/-- Count a correction against chip `c` and mark the chip at its 16th within 1,000,000,000 tq (R640, R642, R671). -/
def countChip (s : Chip) (d : Fin 4) (c : Nat) : Chip :=
  let times := (s.now d :: mapGet (fun _ => []) (s.d d).dram.marks c).take 16
  let s := (s.onDram d fun x => { x with marks := mapPut (fun _ => []) x.marks c times }).addFld d
    (Rf.DRAM_CHIPCE_CE.at c) 1
  let full := decide (times.length = 16) && decide ((s.now d - times.getLastD 0).toNat ≤ 1000000000)
  if full then
    if s.flag d Rf.DRAM_MARK_VALID then
      (if s.fld d Rf.DRAM_MARK_CHIP == c then s
       else (raise s d 0x040 K.DRCHIP2 0 c).onDram d fun x => { x with marks := mapPut (fun _ => []) x.marks c [] })
    else
      let s := (s.setFld d Rf.DRAM_MARK_CHIP c).setFld d Rf.DRAM_MARK_VALID 1
      raise (s.onDram d fun x => { x with marks := mapPut (fun _ => []) x.marks c [] }) d 0x040 K.DRMARK 0 c
  else s

/-- A codeword was corrected (R640, R682). -/
def corrected (s : Chip) (d : Fin 4) (e : List (Nat × Nat)) (src off : Nat) : Chip :=
  let chips := dedup (e.map fun x => chipOf x.1)
  let chip := if chips.length = 1 then chips.headD 0 else 15
  let s := dramEvent (s.addFld d Rf.DRAM_CE_COUNT_CE 1) d K.DRCE chip (min 2 e.length) src off
  overAll (fun s c => countChip s d c) s chips

/-- A codeword was miscorrected (R639, R641): its data and the chips counted are open values. -/
def miscorrected (s : Chip) (d : Fin 4) (g src off : Nat) : Chip :=
  let w := (Config.freeWord s.free).toNat
  let s := s.took
  let bs := (range 0 16).map fun i => BitVec.ofNat 8 (Config.freeWord (s.free + i)).toNat
  let s := writeGran { s with free := s.free + 16 } d g bs
  countChip (dramEvent (s.addFld d Rf.DRAM_CE_COUNT_CE 1) d K.DRCE (w % 10) (1 + w / 16 % 2) src off) d (w % 10)

/-- A granule was found uncorrectable: the poison pattern is written and DRUE logged (R683, R684). -/
def uncorrectable (s : Chip) (d : Fin 4) (g src off : Nat) : Chip :=
  dramEvent ((poisonGran s d g).addFld d Rf.DRAM_UE_COUNT_UE 1) d K.DRUE 15 3 src off

/-- Decode granule `g` of a read: the state after its events, and whether its data is good. `src` is 0 for a demand
read, 1 for a merge flush, 2 for patrol scrub (R681). DESIGN CHOICE, log 140. -/
def decodeGran (s : Chip) (d : Fin 4) (g src off : Nat) (e : List (Nat × Nat)) : Chip × Bool :=
  if !chipkill s d then (s, true)
  else if granPoisoned s d g then
    (if src = 0 then s else dramEvent (s.addFld d Rf.DRAM_UE_COUNT_UE 1) d K.DRUE 15 3 src off, false)
  else if granOpen s d g && Config.freeBool s.free then (uncorrectable s.took d g src off, false)
  else
    let s := if granOpen s d g then s.took else s
    match decodeErrs s d e with
    | .clean => (s, true)
    | .corrected => (corrected s d e src off, true)
    | .bad => (uncorrectable s.took d g src off, false)
    | .mis => (miscorrected s.took d g src off, true)

/-! ### The merge buffer (R645 to R649, R670, R676) -/

/-- The bytes of an entry placed over old bytes. -/
def mergeBytes : List (Option Byte) → List Byte → List Byte
  | some b :: es, _ :: os => b :: mergeBytes es os
  | none :: es, o :: os => o :: mergeBytes es os
  | _, os => os

/-- Flush one entry (R648, R649). -/
def flushEntry (s : Chip) (d : Fin 4) (errs : List Nat) (e : MergeEnt) : Chip :=
  let s := s.onDram d fun x => { x with merge := x.merge.filter fun m => m.gran != e.gran }
  if chipkill s d then
    let r := decodeGran s d e.gran 1 e.off (errsOf errs (e.gran % 8))
    if r.2 then writeGran r.1 d e.gran (mergeBytes e.bytes (granBytes r.1 d e.gran)) else r.1
  else s.onDram d fun x => putCells x (16 * e.gran) (mergeBytes e.bytes (granBytes s d e.gran))

/-- Flush every entry of one burst (R648). -/
def flushBurst (s : Chip) (d : Fin 4) (b : Nat) (errs : List Nat) : Chip :=
  overAll (fun s e => flushEntry s d errs e) s ((s.d d).dram.merge.filter fun e => e.gran / 8 == b)

/-- Flush every entry held (R647, R675). -/
def fenceFlush (s : Chip) (d : Fin 4) : Chip :=
  overAll (fun s e => if (s.d d).dram.merge.contains e then flushBurst s d (e.gran / 8) [] else s) s (s.d d).dram.merge

/-- The bytes at position `i` onward of sixteen positions. -/
def placeBytes (i : Nat) (bs : List Byte) : List (Option Byte) :=
  (List.replicate i none ++ bs.map some ++ List.replicate 16 none).take 16

/-- New positions over old ones. -/
def overlay : List (Option Byte) → List (Option Byte) → List (Option Byte)
  | some b :: ns, _ :: os => some b :: overlay ns os
  | none :: ns, o :: os => o :: overlay ns os
  | _, os => os

/-- A partial write of one granule goes to the merge buffer (R645, R646, R670). -/
def mergeWrite (s : Chip) (d : Fin 4) (g off i : Nat) (bs : List Byte) : Chip :=
  let new := placeBytes i bs
  match (s.d d).dram.merge.find? fun e => e.gran == g with
  | some e =>
    let both := overlay new e.bytes
    if both.all Option.isSome then writeGran s d g (both.map fun b => b.getD 0)
    else s.onDram d fun x => { x with merge := x.merge.map fun m => if m.gran == g then { m with bytes := both } else m }
  | none =>
    let s := match (s.d d).dram.merge with
      | e :: _ => if (s.d d).dram.merge.length < 64 then s else flushBurst s d (e.gran / 8) []
      | [] => s
    s.onDram d fun x => { x with merge := x.merge ++ [{ gran := g, off := off, bytes := new, born := s.now d }] }

/-- Write bytes at a DRAM-window offset; the first argument bounds the number of granules (R645). -/
def dramPut : Nat → Chip → Fin 4 → Nat → List Byte → Chip
  | 0, s, _, _, _ => s
  | n + 1, s, d, off, bs =>
    if bs.isEmpty then s
    else
      let i := off % 16
      let part := bs.take (16 - i)
      let g := physOf s d off / 16
      let s := if part.length = 16 then writeGran s d g part else mergeWrite s d g (off - i) i part
      dramPut n s d (off + part.length) (bs.drop (16 - i))

/-- Write bytes at a DRAM-window offset that lies in installed memory. -/
def dramWriteBytes (s : Chip) (d : Fin 4) (off : Nat) (bs : List Byte) : Chip :=
  dramPut (bs.length / 16 + 2) s d off bs

/-- The bytes with the error values of a plain channel applied (R643: no read of one is uncorrectable). -/
def applyErrs (e : List (Nat × Nat)) (bs : List Byte) : List Byte :=
  (bs.zip (range 0 16)).map fun x =>
    x.1 ^^^ BitVec.ofNat 8 ((e.filter fun y => y.1 + x.2 == 19).foldl (fun a y => Nat.xor a y.2) 0)

/-- Read `n` granules from a DRAM-window offset that is a multiple of 16: the bytes, and whether any granule was
poisoned or uncorrectable; such a granule reads as zeros (R647, R650, R683). -/
def readGrans : Nat → Chip → Fin 4 → Nat → Nat → List Nat → Chip × List Byte × Bool
  | 0, s, _, _, _, _ => (s, [], false)
  | n + 1, s, d, off, i, errs =>
    let g := physOf s d off / 16
    let s := if (s.d d).dram.merge.any fun e => e.gran == g then flushBurst s d (g / 8) [] else s
    let r := decodeGran s d g 0 off (errsOf errs i)
    let bs := if r.2 then (if chipkill s d then granBytes r.1 d g else applyErrs (errsOf errs i) (granBytes r.1 d g))
      else List.replicate 16 0
    let rest := readGrans n r.1 d (off + 16) (i + 1) errs
    (rest.1, bs ++ rest.2.1, !r.2 || rest.2.2)

/-- Read `n` bytes at a DRAM-window offset. -/
def dramReadBytes (s : Chip) (d : Fin 4) (off n : Nat) (errs : List Nat) : Chip × List Byte × Bool :=
  if n = 0 then (s, [], false)
  else
    let first := off / 16
    let r := readGrans ((off + n - 1) / 16 - first + 1) s d (16 * first) 0 errs
    (r.1, (r.2.1.drop (off % 16)).take n, r.2.2)

/-- Write the bytes that are there of a list of optional bytes. -/
def dramPutSome : Chip → Fin 4 → Nat → List (Option Byte) → Chip
  | s, _, _, [] => s
  | s, d, off, b :: bs =>
    match b with
    | some v => dramPutSome (dramWriteBytes s d off [v]) d (off + 1) bs
    | none => dramPutSome s d (off + 1) bs

/-- A request of a unit of the device wakes a channel in self-refresh (R662). -/
def wakeDram (s : Chip) (d : Fin 4) : Chip :=
  if s.flag d Rf.DRAM_STAT_IN_SR then s.setFld d Rf.DRAM_CTL_SR 0 else s

/-- A read by a unit of the device: no bytes where any of them is poisoned. -/
def dramFetch (s : Chip) (d : Fin 4) (off n : Nat) : Chip × Option (List Byte) :=
  let r := dramReadBytes (wakeDram s d) d off n []
  (r.1, if r.2.2 then none else some r.2.1)

/-- A write by a unit of the device. -/
def dramStore (s : Chip) (d : Fin 4) (off : Nat) (bs : List (Option Byte)) : Chip :=
  if bs.all Option.isSome then dramWriteBytes (wakeDram s d) d off (bs.map fun b => b.getD 0)
  else dramPutSome (wakeDram s d) d off bs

--

* [The task]: Among the lines above, find the one with "let s := writeGran" and the one with "read, 1 for". Quote both and everything between them, exactly.

* [Reply to the task]:
  let s := writeGran { s with free := s.free + 16 } d g bs
  countChip (dramEvent (s.addFld d Rf.DRAM_CE_COUNT_CE 1) d K.DRCE (w % 10) (1 + w / 16 % 2) src off) d (w % 10)

/-- A granule was found uncorrectable: the poison pattern is written and DRUE logged (R683, R684). -/
def uncorrectable (s : Chip) (d : Fin 4) (g src off : Nat) : Chip :=
  dramEvent ((poisonGran s d g).addFld d Rf.DRAM_UE_COUNT_UE 1) d K.DRUE 15 3 src off

/-- Decode granule `g` of a read: the state after its events, and whether its data is good. `src` is 0 for a demand
read, 1 for a merge flush, 2 for patrol scrub (R681). DESIGN CHOICE, log 140. -/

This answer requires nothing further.